Dataset entries:
>>>>

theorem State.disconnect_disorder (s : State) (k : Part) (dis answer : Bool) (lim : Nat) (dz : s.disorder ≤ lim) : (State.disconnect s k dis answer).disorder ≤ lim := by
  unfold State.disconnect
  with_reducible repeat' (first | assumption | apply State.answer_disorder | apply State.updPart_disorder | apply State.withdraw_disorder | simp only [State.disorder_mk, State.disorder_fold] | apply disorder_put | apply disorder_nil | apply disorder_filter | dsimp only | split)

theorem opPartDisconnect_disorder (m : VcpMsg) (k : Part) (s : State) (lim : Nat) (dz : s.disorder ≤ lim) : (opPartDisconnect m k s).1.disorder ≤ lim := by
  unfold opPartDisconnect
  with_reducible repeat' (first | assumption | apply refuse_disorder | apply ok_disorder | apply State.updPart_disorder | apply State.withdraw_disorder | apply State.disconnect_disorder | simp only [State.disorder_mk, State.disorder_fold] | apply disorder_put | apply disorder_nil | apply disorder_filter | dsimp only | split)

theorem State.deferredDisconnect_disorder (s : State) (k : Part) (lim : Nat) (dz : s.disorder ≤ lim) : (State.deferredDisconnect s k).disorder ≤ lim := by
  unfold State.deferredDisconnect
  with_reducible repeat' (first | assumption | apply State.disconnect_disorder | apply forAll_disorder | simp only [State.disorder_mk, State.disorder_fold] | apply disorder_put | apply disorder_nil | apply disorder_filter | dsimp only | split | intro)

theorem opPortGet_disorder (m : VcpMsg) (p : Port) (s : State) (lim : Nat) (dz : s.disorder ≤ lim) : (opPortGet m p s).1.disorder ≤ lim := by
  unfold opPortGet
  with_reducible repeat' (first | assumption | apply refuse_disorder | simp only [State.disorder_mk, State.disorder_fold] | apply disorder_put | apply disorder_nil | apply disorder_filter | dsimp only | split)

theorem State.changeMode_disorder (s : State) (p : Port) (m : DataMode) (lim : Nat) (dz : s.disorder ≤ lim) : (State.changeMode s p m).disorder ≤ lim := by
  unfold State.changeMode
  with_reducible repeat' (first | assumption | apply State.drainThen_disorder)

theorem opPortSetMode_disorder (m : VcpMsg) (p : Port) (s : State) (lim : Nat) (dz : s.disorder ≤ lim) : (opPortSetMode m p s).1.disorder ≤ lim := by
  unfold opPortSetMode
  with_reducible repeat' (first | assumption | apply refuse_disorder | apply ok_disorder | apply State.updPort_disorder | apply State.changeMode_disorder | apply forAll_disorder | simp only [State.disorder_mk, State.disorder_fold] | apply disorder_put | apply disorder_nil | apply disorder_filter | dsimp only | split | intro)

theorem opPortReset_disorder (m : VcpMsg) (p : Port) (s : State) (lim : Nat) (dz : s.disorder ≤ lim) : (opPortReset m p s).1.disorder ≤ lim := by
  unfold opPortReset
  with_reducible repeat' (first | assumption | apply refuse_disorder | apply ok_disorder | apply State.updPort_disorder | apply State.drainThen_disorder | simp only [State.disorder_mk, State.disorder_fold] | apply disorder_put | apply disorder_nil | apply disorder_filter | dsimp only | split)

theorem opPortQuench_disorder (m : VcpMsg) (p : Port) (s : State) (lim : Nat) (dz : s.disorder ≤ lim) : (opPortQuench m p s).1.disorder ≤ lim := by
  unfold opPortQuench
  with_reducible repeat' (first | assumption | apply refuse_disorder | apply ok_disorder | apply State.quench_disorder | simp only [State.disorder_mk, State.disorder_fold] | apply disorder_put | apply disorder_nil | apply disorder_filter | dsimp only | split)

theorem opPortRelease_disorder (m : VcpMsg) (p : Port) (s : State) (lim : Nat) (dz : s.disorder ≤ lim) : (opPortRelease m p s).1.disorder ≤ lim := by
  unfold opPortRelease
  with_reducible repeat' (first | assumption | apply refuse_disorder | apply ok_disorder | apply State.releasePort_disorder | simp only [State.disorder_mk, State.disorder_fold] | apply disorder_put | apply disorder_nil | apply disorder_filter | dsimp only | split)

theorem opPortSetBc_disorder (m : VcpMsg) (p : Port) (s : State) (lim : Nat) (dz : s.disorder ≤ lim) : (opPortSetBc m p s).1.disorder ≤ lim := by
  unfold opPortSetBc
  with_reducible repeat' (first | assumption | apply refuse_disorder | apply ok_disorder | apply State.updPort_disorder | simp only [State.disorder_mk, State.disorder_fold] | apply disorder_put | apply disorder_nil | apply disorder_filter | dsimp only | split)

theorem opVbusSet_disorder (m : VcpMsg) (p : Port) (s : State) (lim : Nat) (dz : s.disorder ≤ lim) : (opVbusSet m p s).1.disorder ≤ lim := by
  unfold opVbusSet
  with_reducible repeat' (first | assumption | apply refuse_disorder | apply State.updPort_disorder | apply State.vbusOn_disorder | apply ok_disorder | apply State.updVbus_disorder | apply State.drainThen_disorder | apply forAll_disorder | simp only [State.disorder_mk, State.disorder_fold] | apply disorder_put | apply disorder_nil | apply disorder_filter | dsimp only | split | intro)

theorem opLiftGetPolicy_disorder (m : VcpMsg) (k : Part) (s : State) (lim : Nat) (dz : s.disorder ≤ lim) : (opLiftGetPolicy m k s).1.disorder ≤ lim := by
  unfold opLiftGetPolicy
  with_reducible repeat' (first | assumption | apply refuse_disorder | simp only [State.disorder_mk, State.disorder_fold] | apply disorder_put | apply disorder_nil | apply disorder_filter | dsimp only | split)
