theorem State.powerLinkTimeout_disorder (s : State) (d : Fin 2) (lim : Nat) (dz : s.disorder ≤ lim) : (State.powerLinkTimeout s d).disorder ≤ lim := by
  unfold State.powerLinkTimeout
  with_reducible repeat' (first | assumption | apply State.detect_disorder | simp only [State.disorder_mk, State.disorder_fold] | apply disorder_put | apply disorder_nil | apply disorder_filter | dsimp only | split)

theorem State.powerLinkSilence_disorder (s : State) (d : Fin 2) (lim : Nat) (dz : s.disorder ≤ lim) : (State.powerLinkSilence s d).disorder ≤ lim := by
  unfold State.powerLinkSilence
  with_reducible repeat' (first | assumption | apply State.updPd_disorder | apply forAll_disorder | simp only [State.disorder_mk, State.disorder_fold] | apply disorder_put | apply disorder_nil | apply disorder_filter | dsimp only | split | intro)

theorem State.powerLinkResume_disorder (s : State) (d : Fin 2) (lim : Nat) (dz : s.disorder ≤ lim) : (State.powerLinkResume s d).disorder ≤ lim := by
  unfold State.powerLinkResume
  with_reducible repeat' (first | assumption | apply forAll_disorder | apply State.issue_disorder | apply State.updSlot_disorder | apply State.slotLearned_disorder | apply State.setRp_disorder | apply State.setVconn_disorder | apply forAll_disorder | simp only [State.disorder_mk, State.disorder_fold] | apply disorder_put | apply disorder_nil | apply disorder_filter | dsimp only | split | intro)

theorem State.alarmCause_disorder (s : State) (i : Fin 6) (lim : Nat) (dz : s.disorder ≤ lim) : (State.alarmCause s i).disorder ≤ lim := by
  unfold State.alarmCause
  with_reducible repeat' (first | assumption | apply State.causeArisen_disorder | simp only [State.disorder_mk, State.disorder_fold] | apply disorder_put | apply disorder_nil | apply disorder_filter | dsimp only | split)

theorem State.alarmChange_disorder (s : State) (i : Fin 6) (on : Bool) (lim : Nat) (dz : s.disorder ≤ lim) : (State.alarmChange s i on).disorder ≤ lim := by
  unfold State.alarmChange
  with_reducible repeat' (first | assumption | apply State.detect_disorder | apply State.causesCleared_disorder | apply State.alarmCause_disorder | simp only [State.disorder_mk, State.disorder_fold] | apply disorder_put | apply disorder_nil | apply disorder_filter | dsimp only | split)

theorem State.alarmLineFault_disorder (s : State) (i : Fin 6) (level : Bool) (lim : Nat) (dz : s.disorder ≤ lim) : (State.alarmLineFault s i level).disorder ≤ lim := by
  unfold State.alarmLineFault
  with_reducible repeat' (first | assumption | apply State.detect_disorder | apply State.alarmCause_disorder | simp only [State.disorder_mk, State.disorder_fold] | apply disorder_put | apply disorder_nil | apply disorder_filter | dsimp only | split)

<<<<

Exercise directions
Go through the entries above and report every line in which the word "powerLinkSilence" appears.

Result of the task
theorem State.powerLinkSilence_disorder (s : State) (d : Fin 2) (lim : Nat) (dz : s.disorder ≤ lim) : (State.powerLinkSilence s d).disorder ≤ lim := by
  unfold State.powerLinkSilence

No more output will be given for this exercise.